Has beed discussed here: https://news.ycombinator.com/item?id=13033299
By Kay's own logic in this talk, Smalltalk-76/80 should also be on his "naughty list" alongside C++ and Java. Only Smalltalk-72 is somewhat comparable to Erlang's message passing (though it technically neither fits Kay's "active independent cell" model because of its synchronous, blocking, and single-threaded execution). Ironically, Erlang's model better fits Kay's view than any Smalltalk version, but Armstrong explicitly states in the interview that he was oblivious to Kay's model at the time when he created Erlang (he was guided by Prolog and Hoare's CSP instead).
> McCarthy looked at those and he said every house is going to have one of these.
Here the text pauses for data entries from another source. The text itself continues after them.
-- ==== Sys2Proof/Safety.lean ====
section
/-! DEFINITION. What counts as a safe run: every command answers a next state, and the parts of the state a command has no
business with stay as they were. -/

namespace Sys2Proof.Machine

/-- The step answers a next state: neither a fault nor a refusal. -/
def Completes (s : State) : Prop := ∃ t, step s = .next t

/-! ## The parts of the state, for frames -/

/-- The parts of the state, one per field of State. -/
inductive Part where
  | frm | axes | lines | cams | camStg | zones | steps | encs | net | dsp | red | saf | fio | cap | prf | host | evt
  | params | cfg | pwr | lgr | pending
  deriving DecidableEq, Repr

/-- Two states agree on a part. -/
def Part.same (p : Part) (s t : State) : Prop :=
  match p with
  | .frm => t.frm = s.frm
  | .axes => t.axes = s.axes
  | .lines => t.lines = s.lines
  | .cams => t.cams = s.cams
  | .camStg => t.camStg = s.camStg
  | .zones => t.zones = s.zones
  | .steps => t.steps = s.steps
  | .encs => t.encs = s.encs
  | .net => t.net = s.net
  | .dsp => t.dsp = s.dsp
  | .red => t.red = s.red
  | .saf => t.saf = s.saf
  | .fio => t.fio = s.fio
  | .cap => t.cap = s.cap
  | .prf => t.prf = s.prf
  | .host => t.host = s.host
  | .evt => t.evt = s.evt
  | .params => t.params = s.params
  | .cfg => t.cfg = s.cfg
  | .pwr => t.pwr = s.pwr
  | .lgr => t.lgr = s.lgr
  | .pending => t.pending = s.pending

/-- t differs from s in the parts listed in w only. -/
structure Only (w : List Part) (s t : State) : Prop where
  out : ∀ p : Part, w.contains p = false → p.same s t

/-- A meaning answers a next state that differs from s in the parts listed in w only. -/
structure Answers (w : List Part) (s : State) (o : Out) : Prop where
  out : ∃ t, o = .next t ∧ Only w s t

/-- An event of a code and an object stands in the ring's queue; where the queue is full it is counted as lost (R399). -/
def State.hasEvent (s : State) (code obj : Nat) : Prop :=
  (∃ e ∈ s.evt.queue, e.code = BitVec.ofNat 16 code ∧ e.obj = BitVec.ofNat 16 obj) ∨ 64 ≤ s.evt.queue.length

/-- The parts of the state a command may change. -/
def writes : Instr → List Part
  | .frameTick => [.frm, .net, .red, .fio, .cap, .prf, .host, .evt, .pwr, .lgr]
  | .lsyncFall | .lsyncInEdge .. | .lsyncInLoss | .captureSample .. | .autoTriggerExpiry | .rearmComplete .. |
    .bwWindowEnd .. | .dramSelfRefresh => [.frm, .cap, .prf, .evt, .pwr, .lgr]
  | .tickTakesEffect => [.frm, .axes, .lines, .cams, .zones, .net, .dsp, .red, .saf, .fio, .cap, .prf, .host, .evt,
    .params, .cfg, .pwr, .lgr]
  | .sampleInstant => [.frm, .steps, .encs, .fio, .cap, .prf, .evt, .pwr, .lgr]
  | .applyInstant => [.frm, .axes, .steps, .net, .red, .fio, .cap, .prf, .evt, .pwr, .lgr]
  | .lnFeedbackValid | .kernelDispatch | .delayExpiry .. | .timeoutExpiry .. | .threadBlock .. | .subTick => [.frm,
    .dsp, .cap, .prf, .evt, .pwr, .lgr]
  | .slotDeadline .. | .staticFrameReceived .. | .commandBlockStart .. | .slotOutcomeFinal .. | .dynamicDownlinkFrame ..
    | .linkDown .. | .dlyTrimReceived .. | .listenWindowExpiry | .csmReceived .. | .keeperFrameReceived .. |
    .nodeStaticTransmit | .nodeDynamicTransmit .. | .fence .. | .processDataReceived .. | .linkUp .. => [.frm, .net, .cap,
    .prf, .evt, .pwr, .lgr]
  | .slotEvent .. => [.frm, .net, .dsp, .cap, .prf, .evt, .pwr, .lgr]
  | .criticalKernelComplete .. => [.frm, .axes, .steps, .net, .dsp, .cap, .prf, .evt, .pwr, .lgr]
  | .trailingKernelComplete .. => [.frm, .axes, .steps, .dsp, .cap, .prf, .evt, .pwr, .lgr]
  | .zoneKernelComplete .. => [.frm, .zones, .dsp, .cap, .prf, .evt, .pwr, .lgr]
  | .zoneTrailingKernelComplete .. | .lnKernelDeadline | .u0TrailingSkip => [.frm, .axes, .zones, .dsp, .cap, .prf,
    .evt, .pwr, .lgr]
  | .commandBlockDeadline .. => [.frm, .axes, .zones, .net, .dsp, .cap, .prf, .evt, .pwr, .lgr]
  | .overrunSeries => [.frm, .cap, .prf, .evt, .lgr]
  | .fwDeadline .. => [.frm, .dsp, .cap, .prf, .evt, .lgr]
  | .dynamicUplinkReceived .. | .orientationDecision | .commandBlockReceived .. => [.frm, .net, .red, .cap, .prf, .evt,
    .pwr, .lgr]
  | .nodeLost .. | .dlyTrimAverage .. => [.net, .cap, .prf, .evt, .lgr]
  | .coldstartStart => [.net]
  | .foreignCsm .. => [.frm, .axes, .lines, .zones, .net, .dsp, .red, .saf, .fio, .cap, .prf, .host, .evt, .cfg, .pwr,
    .lgr]
  | .csmWindowClose .. => [.frm, .net, .red, .saf, .cap, .prf, .evt, .pwr, .lgr]
  | .nroleKeeperExpiry => [.net, .fio]
  | .firmwareRelease .. => [.dsp, .prf, .pwr]
  | .firmwareSignal .. => [.dsp, .cap, .prf, .evt, .lgr]
  | .threadPreempt .. | .threadYield .. => [.dsp, .prf]
  | .threadComplete .. => [.frm, .axes, .lines, .dsp, .fio, .cap, .prf, .evt, .pwr, .lgr]
  | .inpos .. => [.axes]
  | .satTime .. | .fbLost .. | .fbFrozen .. | .estExpired .. | .encDev .. => [.axes, .cap, .prf, .evt, .lgr]
  | .webBreak .. | .lcInvalid .. => [.zones, .cap, .prf, .evt, .lgr]
  | .stepPulse .. | .dirChange .. => [.frm, .steps, .cap, .prf, .evt, .pwr, .lgr]
  | .crefIdleExpiry .. | .crefRampComplete .. => [.frm, .steps, .red, .cap, .prf, .evt, .pwr, .lgr]
  | .stall .. => [.axes, .steps]
  | .homeFlagExpiry .. => [.frm, .axes, .steps, .cap, .prf, .evt, .pwr, .lgr]
  | .encEdge .. | .enczEdge .. => [.frm, .encs, .cap, .prf, .evt, .pwr, .lgr]
  | .ssiDelivery .. => [.frm, .encs, .dsp, .cap, .prf, .evt, .pwr, .lgr]
  | .heartbeatReceived .. | .imageLoadComplete .. | .firnSegmentSend | .firnSegmentReceived .. | .returnReceived .. =>
    [.frm, .red, .cap, .prf, .evt, .pwr, .lgr]
  | .heartbeatWindowClose => [.frm, .red, .saf, .cap, .prf, .evt, .pwr, .lgr]
  | .takeoverStart | .handoverStart => [.frm, .net, .red, .saf, .cap, .prf, .host, .evt, .lgr]
  | .restartFrame => [.axes, .lines, .zones, .red, .cap, .prf, .evt, .lgr]
  | .snapshot | .returnSend | .goldenVectorTest .. | .sramScrubPass .. | .loopbackTest .. | .shadowComputation => [.red]
  | .parameterRecordReceived .. => [.frm, .zones, .fio, .cap, .prf, .evt, .params, .pwr, .lgr]
  | .firnReturnTimeout | .yieldTimeout => [.red, .cap, .prf, .evt, .lgr]
  | .yieldSilence => [.frm, .axes, .lines, .zones, .net, .dsp, .red, .saf, .fio, .cap, .prf, .host, .evt, .cfg, .lgr]
  | .safetyTick .. | .safetyInputSample .. | .testPulseStart .. | .testPulseWindowEnd .. | .safetyCycleEnd .. |
    .outputOffTest .. | .offTestWindowEnd .. | .degradedWindowExpiry | .safetyPduReceived .. | .safetyWatchdogExpiry .. |
    .safeConfirmTimeout => [.frm, .saf, .cap, .prf, .evt, .pwr, .lgr]
  | .tickExchange .. | .discrepancyFault .. | .diagnosisEnd .. | .outputFault .. | .switchLimitExpiry .. | .slsViolation
    .. | .pduRelease .. | .safetySetCheck | .safetyChannelFault .. => [.saf, .cap, .prf, .evt, .lgr]
  | .filteredDemandChange .. | .ss1TimeExpiry .. | .ss1TmaxExpiry .. | .sbcDelayExpiry .. => [.saf]
  | .safeLoadEraseComplete | .safeLoad | .safeConfirm => [.saf, .prf, .host, .evt, .cfg]
  | .housekeepingCycle .. => [.fio, .cap, .prf, .host, .evt, .lgr]
  | .housekeepingLost .. => [.fio, .cap, .prf, .evt, .lgr]
  | .fieldInputChange .. => [.fio, .cap]
  | .quiesceComplete .. | .couplerReversalComplete .. | .overcur .. | .reverseShutdown .. | .reverseReclose .. |
    .diagClassify .. | .vfldThresholdClear .. | .offLatchRelease .. | .fieldDiePowerUp .. => [.fio]
  | .thermalShutdown .. | .thermalRetry .. | .logicSilenceExpiry .. => [.frm, .fio, .cap, .prf, .evt, .pwr, .lgr]
  | .vfldThresholdCross .. => [.saf, .fio, .cap, .prf, .evt, .lgr]
  | .stagingDrain | .calvingStageEntry .. | .vioLow => [.cap, .prf, .evt, .pwr, .lgr]
  | .recordComplete => [.cap]
  | .captureApertureWrite .. | .capRecno | .capCrevsmpLo | .capDeadmax | .capStage => [.cap, .prf, .host]
  | .inputImageComplete | .evtIstat .. | .echo | .devInfo | .paramRead | .paramWrite | .paramInfo | .badOpcode | .enable
    | .close | .openLoop | .freeze | .disable | .ack | .stop | .home | .diaSet | .camStart | .camSelect | .grpClrderate |
    .ovlApply | .matrixRead | .flogRead => [.prf, .host, .evt]
  | .commitCopyComplete | .bar0UnsupportedAccess .. => [.host]
  | .mailboxTimeout .. => [.frm, .saf, .cap, .prf, .host, .evt, .cfg, .pwr, .lgr]
  | .hostWatchdogExpiry => [.frm, .cap, .prf, .host, .evt, .pwr, .lgr]
  | .eventRingWrite => [.prf, .evt]
  | .ledgerCheck => [.cap, .prf, .evt, .lgr]
  | .faultLogCommit | .brownout | .fwWatchdogExpiry | .vcoreFault .. | .clockLoss .. => [.pwr, .lgr]
  | .faultLogCompact => [.lgr]
  | .flashWriteComplete | .cfgWrite | .lifecycle => [.prf, .host, .evt, .params, .cfg]
  | .bootStart => [.cap, .prf, .evt, .cfg, .pwr, .lgr]
  | .baseConfigStart => [.frm, .axes, .lines, .cams, .camStg, .zones, .steps, .encs, .net, .dsp, .red, .fio, .cap, .prf,
    .host, .evt, .params, .cfg, .lgr]
  | .standbyRailsUp => [.saf, .pwr, .lgr]
  | .railSequenceStart | .droopClear .. | .calvingStageExit .. | .powerOnReset | .vioRestored => [.pwr]
  | .resetRelease .. => [.frm, .host, .cfg, .pwr]
  | .startupChecksComplete .. => [.net, .pwr]
  | .droopDetect .. => [.prf, .pwr]
  | .calvingStage4 .. => [.red, .saf, .fio, .cap, .prf, .evt, .pwr, .lgr]
  | .resetPin => [.fio, .cap, .prf, .evt, .pwr, .lgr]
  | .coreDieReset => [.frm, .axes, .lines, .cams, .camStg, .zones, .steps, .encs, .net, .dsp, .red, .saf, .fio, .cap,
    .prf, .host, .evt, .params, .cfg, .pwr, .lgr]
  | .pcieRefclkLoss | .perstN | .pcieLinkUp .. => [.host, .pwr]
  | .mailboxBufferWrite .. | .outputWindowWrite .. | .mbxAlloc | .mbxAns .. | .mbxPicommit .. | .mbxPoola | .devAlive ..
    | .netHeadidLo | .prfCycLo | .prfCntLo .. | .prfSetcmd .. | .prfCtrl .. | .prfCfg .. | .prfBwMinmax .. | .prfTagctl ..
    | .prfTagd0 => [.prf, .host]
  | .mbxDb .. | .mbxFree .. => [.cap, .prf, .host, .evt, .lgr]
  | .pwrRstreq .. => [.fio, .cap, .prf, .host, .evt, .pwr, .lgr]
  | .pwrVmain | .pwrVcore => [.prf, .host, .pwr]
  | .frmTimeLo | .frmFcntLo | .frmT0Lo | .frmLsinLo => [.frm, .prf, .host]
  | .frmTurnmax => [.frm, .net, .prf, .host]
  | .netOfsrange | .netPeeridLo => [.net, .prf, .host]
  | .dspDescidx .. | .dspTrcctl .. | .dspTrcd0 | .dspRdydep .. | .dspPreempt => [.dsp, .prf, .host]
  | .redImgfcLo | .redTkfcLo | .redHbmiss => [.red, .prf, .host]
  | .lgrSel .. => [.prf, .host, .lgr]
  | .registerWrite .. => [.frm, .net, .dsp, .saf, .fio, .cap, .prf, .host, .evt, .pwr, .lgr]
  | .yield => [.red, .prf, .host, .evt]
  | .camWrite => [.camStg, .prf, .host, .evt]
  | .camLoad => [.cams, .prf, .host, .evt]
  | .cfgActivate => [.frm, .axes, .lines, .cams, .zones, .net, .dsp, .red, .saf, .fio, .cap, .prf, .host, .evt, .params,
    .cfg, .lgr]
  | .firmwareActivate | .keyProvision => [.prf, .host, .evt, .cfg]
  | .safeReset => [.saf, .prf, .host, .evt]
  | .safeClear => [.saf, .cap, .prf, .host, .evt, .lgr]
  | .fioQuiesce | .fioResume | .fioRearm => [.fio, .prf, .host, .evt]
  | .captStart | .captStop | .captForce => [.cap, .prf, .host, .evt]
  | .counterOverflow .. => [.prf]

end Sys2Proof.Machine
end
And he didn't worry about personal computing or anything because what he thought—what the thing that occurred to him—this is like getting your power from the outside, this is like getting your water from the outside, it's going to be a utility. It'll be a universal utility, be like the telephone. Everybody will have one of these things and there will be national Computing centers that everybody can tap into. And he started thinking about it and he realized: oh, the problem is nobody can deal with computers on the computer's terms. We need a common sense way of dealing with computation. And so he proposed that there be an agent called the advice taker that you could have back and forth with, and not just ask it questions but tell it things and have it reason. And there's a whole bunch of interesting stuff in there.